**Problem description:**
State how many lines below hold the word "Type". Give that number and no other text.

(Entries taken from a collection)

-- ==== Sys2Proof/Laws/State.lean ====
section
/-! SUPPORT. Every field of the state after every basic update of it: what the update sets, and that it leaves the rest.
Each is true by definition, so that no later proof unfolds a record update. -/
namespace Sys2Proof.Machine

/-! ### Commands on the engine alone -/

@[simp] theorem onEng_next (f : Eng → Eng) (s : State) : onEng f s = .next { s with eng := f s.eng } := rfl
@[simp] theorem onBoth_next (f : Eng → Mem → Eng × Mem) (s : State) :
    onBoth f s = .next { s with eng := (f s.eng s.mem).1, mem := (f s.eng s.mem).2 } := rfl

/-! ### One cell of a bank of units -/

@[simp] theorem upd_self {α : Type} {n : Nat} (v : Vector α n) (i : Fin n) (f : α → α) : (upd v i f)[i] = f v[i] := by
  simp [upd]
theorem upd_ne {α : Type} {n : Nat} (v : Vector α n) {i j : Fin n} (f : α → α) (h : i ≠ j) : (upd v i f)[j] = v[j] := by
  have h' : i.val ≠ j.val := fun x => h (Fin.ext x)
  simp [upd, h']

/-! ### `Eng.put`: only `live` changes -/

@[simp] theorem Eng.put_shad (e : Eng) (p : Nat) (x : Fld) (n : Nat) : (e.put p x n).shad = e.shad := rfl
@[simp] theorem Eng.put_latch (e : Eng) (p : Nat) (x : Fld) (n : Nat) : (e.put p x n).latch = e.latch := rfl
@[simp] theorem Eng.put_snap (e : Eng) (p : Nat) (x : Fld) (n : Nat) : (e.put p x n).snap = e.snap := rfl
@[simp] theorem Eng.put_tixC (e : Eng) (p : Nat) (x : Fld) (n : Nat) : (e.put p x n).tixC = e.tixC := rfl
@[simp] theorem Eng.put_tixA (e : Eng) (p : Nat) (x : Fld) (n : Nat) : (e.put p x n).tixA = e.tixA := rfl
@[simp] theorem Eng.put_dev (e : Eng) (p : Nat) (x : Fld) (n : Nat) : (e.put p x n).dev = e.dev := rfl
@[simp] theorem Eng.put_fused (e : Eng) (p : Nat) (x : Fld) (n : Nat) : (e.put p x n).fused = e.fused := rfl
@[simp] theorem Eng.put_tb (e : Eng) (p : Nat) (x : Fld) (n : Nat) : (e.put p x n).tb = e.tb := rfl
@[simp] theorem Eng.put_cyc (e : Eng) (p : Nat) (x : Fld) (n : Nat) : (e.put p x n).cyc = e.cyc := rfl
@[simp] theorem Eng.put_cnv (e : Eng) (p : Nat) (x : Fld) (n : Nat) : (e.put p x n).cnv = e.cnv := rfl
@[simp] theorem Eng.put_cal (e : Eng) (p : Nat) (x : Fld) (n : Nat) : (e.put p x n).cal = e.cal := rfl
@[simp] theorem Eng.put_fch (e : Eng) (p : Nat) (x : Fld) (n : Nat) : (e.put p x n).fch = e.fch := rfl
@[simp] theorem Eng.put_trg (e : Eng) (p : Nat) (x : Fld) (n : Nat) : (e.put p x n).trg = e.trg := rfl
@[simp] theorem Eng.put_acq (e : Eng) (p : Nat) (x : Fld) (n : Nat) : (e.put p x n).acq = e.acq := rfl
@[simp] theorem Eng.put_his (e : Eng) (p : Nat) (x : Fld) (n : Nat) : (e.put p x n).his = e.his := rfl
@[simp] theorem Eng.put_dmc (e : Eng) (p : Nat) (x : Fld) (n : Nat) : (e.put p x n).dmc = e.dmc := rfl
@[simp] theorem Eng.put_bucket (e : Eng) (p : Nat) (x : Fld) (n : Nat) : (e.put p x n).bucket = e.bucket := rfl
@[simp] theorem Eng.put_retrainQ (e : Eng) (p : Nat) (x : Fld) (n : Nat) : (e.put p x n).retrainQ = e.retrainQ := rfl
@[simp] theorem Eng.put_mapNext (e : Eng) (p : Nat) (x : Fld) (n : Nat) : (e.put p x n).mapNext = e.mapNext := rfl
@[simp] theorem Eng.put_mapGood (e : Eng) (p : Nat) (x : Fld) (n : Nat) : (e.put p x n).mapGood = e.mapGood := rfl
@[simp] theorem Eng.put_ckT (e : Eng) (p : Nat) (x : Fld) (n : Nat) : (e.put p x n).ckT = e.ckT := rfl
@[simp] theorem Eng.put_mapBad (e : Eng) (p : Nat) (x : Fld) (n : Nat) : (e.put p x n).mapBad = e.mapBad := rfl
@[simp] theorem Eng.put_epoch (e : Eng) (p : Nat) (x : Fld) (n : Nat) : (e.put p x n).epoch = e.epoch := rfl
@[simp] theorem Eng.put_mcv (e : Eng) (p : Nat) (x : Fld) (n : Nat) : (e.put p x n).mcv = e.mcv := rfl
@[simp] theorem Eng.put_wcp (e : Eng) (p : Nat) (x : Fld) (n : Nat) : (e.put p x n).wcp = e.wcp := rfl
@[simp] theorem Eng.put_evr (e : Eng) (p : Nat) (x : Fld) (n : Nat) : (e.put p x n).evr = e.evr := rfl
@[simp] theorem Eng.put_xpt (e : Eng) (p : Nat) (x : Fld) (n : Nat) : (e.put p x n).xpt = e.xpt := rfl
@[simp] theorem Eng.put_sfe (e : Eng) (p : Nat) (x : Fld) (n : Nat) : (e.put p x n).sfe = e.sfe := rfl
@[simp] theorem Eng.put_dmq (e : Eng) (p : Nat) (x : Fld) (n : Nat) : (e.put p x n).dmq = e.dmq := rfl
@[simp] theorem Eng.put_dmaStop (e : Eng) (p : Nat) (x : Fld) (n : Nat) : (e.put p x n).dmaStop = e.dmaStop := rfl
@[simp] theorem Eng.put_spiErr (e : Eng) (p : Nat) (x : Fld) (n : Nat) : (e.put p x n).spiErr = e.spiErr := rfl
@[simp] theorem Eng.put_mln (e : Eng) (p : Nat) (x : Fld) (n : Nat) : (e.put p x n).mln = e.mln := rfl
@[simp] theorem Eng.put_key (e : Eng) (p : Nat) (x : Fld) (n : Nat) : (e.put p x n).key = e.key := rfl
@[simp] theorem Eng.put_tim (e : Eng) (p : Nat) (x : Fld) (n : Nat) : (e.put p x n).tim = e.tim := rfl
@[simp] theorem Eng.put_use (e : Eng) (p : Nat) (x : Fld) (n : Nat) : (e.put p x n).use = e.use := rfl
@[simp] theorem Eng.put_rst (e : Eng) (p : Nat) (x : Fld) (n : Nat) : (e.put p x n).rst = e.rst := rfl
@[simp] theorem Eng.put_bud (e : Eng) (p : Nat) (x : Fld) (n : Nat) : (e.put p x n).bud = e.bud := rfl
@[simp] theorem Eng.put_flt (e : Eng) (p : Nat) (x : Fld) (n : Nat) : (e.put p x n).flt = e.flt := rfl
@[simp] theorem Eng.put_drains (e : Eng) (p : Nat) (x : Fld) (n : Nat) : (e.put p x n).drains = e.drains := rfl
@[simp] theorem Eng.put_grpReady (e : Eng) (p : Nat) (x : Fld) (n : Nat) : (e.put p x n).grpReady = e.grpReady := rfl
@[simp] theorem Eng.put_unmasked (e : Eng) (p : Nat) (x : Fld) (n : Nat) : (e.put p x n).unmasked = e.unmasked := rfl
@[simp] theorem Eng.put_msiPend (e : Eng) (p : Nat) (x : Fld) (n : Nat) : (e.put p x n).msiPend = e.msiPend := rfl
@[simp] theorem Eng.put_resp (e : Eng) (p : Nat) (x : Fld) (n : Nat) : (e.put p x n).resp = e.resp := rfl
@[simp] theorem Eng.put_sent (e : Eng) (p : Nat) (x : Fld) (n : Nat) : (e.put p x n).sent = e.sent := rfl
@[simp] theorem Eng.put_freeCtr (e : Eng) (p : Nat) (x : Fld) (n : Nat) : (e.put p x n).freeCtr = e.freeCtr := rfl
@[simp] theorem Eng.put_tileRs (e : Eng) (p : Nat) (x : Fld) (n : Nat) : (e.put p x n).tileRs = e.tileRs := rfl
@[simp] theorem Eng.put_tileNext (e : Eng) (p : Nat) (x : Fld) (n : Nat) : (e.put p x n).tileNext = e.tileNext := rfl
@[simp] theorem Eng.put_dma (e : Eng) (p : Nat) (x : Fld) (n : Nat) : (e.put p x n).dma = e.dma := rfl
@[simp] theorem Eng.put_tap (e : Eng) (p : Nat) (x : Fld) (n : Nat) : (e.put p x n).tap = e.tap := rfl
@[simp] theorem Eng.put_drainB (e : Eng) (p : Nat) (x : Fld) (n : Nat) : (e.put p x n).drainB = e.drainB := rfl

**Exercise response:**
2